Image: Susie Major, 2007

Major's series of drawings on grid paper reminds us of the physical process of procrastination, but also of the sheer intensive labour behind any act of exploration. Following the shades and forms from square to square, a navigation emerges and to look for a destination is to miss the point.
Bodmer names each of her photographs after real mountains, imposing a literary frame of entries from several mountain explortaions onto photographs of parking lot snow mountains, those mounds of excess snow piles often spotted during the winter months of urban ennui. Relating the crevices and shadows, and reminding us of existing mountains that she fondly remembers, the question that emerges is: what makes one exploration a more legitimate experience than another? The entries from trips up Mer de Glace or the Matterhorn (in which she subverisely includes the height of each mountain with each title) are utopic, awe-filled descriptions of how one must face the glory of the mountain. Peversely, in these urban shots, grey skies stretching behind dirty grit filled mounds against graffiti walls and chain link fences, Bodmer sustains that same awe of respect and intrigue.

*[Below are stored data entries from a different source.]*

-- ==== Sys2Proof/Laws/State.lean ====
section
/-! SUPPORT. One lemma for each field and each update of the state, true by definition, so that no later proof unfolds a
record update. -/

namespace Sys2Proof.Machine

/-! ## setDyn -/

@[simp] theorem State.setDyn_tables (s : State) (p : Nat) (d : PointDyn) : (s.setDyn p d).tables = s.tables := rfl
@[simp] theorem State.setDyn_memory (s : State) (p : Nat) (d : PointDyn) : (s.setDyn p d).memory = s.memory := rfl
@[simp] theorem State.setDyn_retained (s : State) (p : Nat) (d : PointDyn) : (s.setDyn p d).retained = s.retained := rfl
@[simp] theorem State.setDyn_dyn (s : State) (p : Nat) (d : PointDyn) : (s.setDyn p d).dyn = writeAt {} s.dyn p d := rfl
@[simp] theorem State.setDyn_slots (s : State) (p : Nat) (d : PointDyn) : (s.setDyn p d).slots = s.slots := rfl
@[simp] theorem State.setDyn_queue (s : State) (p : Nat) (d : PointDyn) : (s.setDyn p d).queue = s.queue := rfl
@[simp] theorem State.setDyn_shelf (s : State) (p : Nat) (d : PointDyn) : (s.setDyn p d).shelf = s.shelf := rfl
@[simp] theorem State.setDyn_areas (s : State) (p : Nat) (d : PointDyn) : (s.setDyn p d).areas = s.areas := rfl
@[simp] theorem State.setDyn_consoles (s : State) (p : Nat) (d : PointDyn) : (s.setDyn p d).consoles = s.consoles := rfl
@[simp] theorem State.setDyn_turn (s : State) (p : Nat) (d : PointDyn) : (s.setDyn p d).turn = s.turn := rfl
@[simp] theorem State.setDyn_controllers (s : State) (p : Nat) (d : PointDyn) : (s.setDyn p d).controllers = s.controllers := rfl
@[simp] theorem State.setDyn_commands (s : State) (p : Nat) (d : PointDyn) : (s.setDyn p d).commands = s.commands := rfl
@[simp] theorem State.setDyn_tagCounter (s : State) (p : Nat) (d : PointDyn) : (s.setDyn p d).tagCounter = s.tagCounter := rfl
@[simp] theorem State.setDyn_records (s : State) (p : Nat) (d : PointDyn) : (s.setDyn p d).records = s.records := rfl
@[simp] theorem State.setDyn_arepSeq (s : State) (p : Nat) (d : PointDyn) : (s.setDyn p d).arepSeq = s.arepSeq := rfl
@[simp] theorem State.setDyn_time (s : State) (p : Nat) (d : PointDyn) : (s.setDyn p d).time = s.time := rfl
@[simp] theorem State.setDyn_plant (s : State) (p : Nat) (d : PointDyn) : (s.setDyn p d).plant = s.plant := rfl
@[simp] theorem State.setDyn_console (s : State) (p : Nat) (d : PointDyn) : (s.setDyn p d).console = s.console := rfl
@[simp] theorem State.setDyn_latched (s : State) (p : Nat) (d : PointDyn) : (s.setDyn p d).latched = s.latched := rfl
@[simp] theorem State.setDyn_statSeq (s : State) (p : Nat) (d : PointDyn) : (s.setDyn p d).statSeq = s.statSeq := rfl
@[simp] theorem State.setDyn_request (s : State) (p : Nat) (d : PointDyn) : (s.setDyn p d).request = s.request := rfl
@[simp] theorem State.setDyn_store (s : State) (p : Nat) (d : PointDyn) : (s.setDyn p d).store = s.store := rfl
@[simp] theorem State.setDyn_heldMreps (s : State) (p : Nat) (d : PointDyn) : (s.setDyn p d).heldMreps = s.heldMreps := rfl
@[simp] theorem State.setDyn_resetWaits (s : State) (p : Nat) (d : PointDyn) : (s.setDyn p d).resetWaits = s.resetWaits := rfl
@[simp] theorem State.setDyn_owed (s : State) (p : Nat) (d : PointDyn) : (s.setDyn p d).owed = s.owed := rfl
@[simp] theorem State.setDyn_statSent (s : State) (p : Nat) (d : PointDyn) : (s.setDyn p d).statSent = s.statSent := rfl
@[simp] theorem State.setDyn_freeCount (s : State) (p : Nat) (d : PointDyn) : (s.setDyn p d).freeCount = s.freeCount := rfl
@[simp] theorem State.setDyn_pending (s : State) (p : Nat) (d : PointDyn) : (s.setDyn p d).pending = s.pending := rfl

Image: Katherine Bodmer, 2007

The show as a whole presented three very different artists with very different ideas, held together loosely; but respectively as individuals, each artist inevitably complimented the others in methods beyond themes and methods, pushing each other's works forward through like-minded perspectives of the world and like-minded perspectives of their roles as artists in this world.


Artists: Katherine Bodmer, Susie Major, Mindy Yan Miller

11 comments:

MC said...

Doesn't all art "turn nothing into something"? Clay into a sculpture, paint into a picture.

Except, with something as truly banal as paint, or clay, we expect the artist to create something visually exciting, and different, out of the material.

It seems, with Yan Miller, the already designed Coke cans don't turn into anything other than emptied, Coke cans. It hardly seems worth comparing to enterprise of creating a painting, or a sculpture...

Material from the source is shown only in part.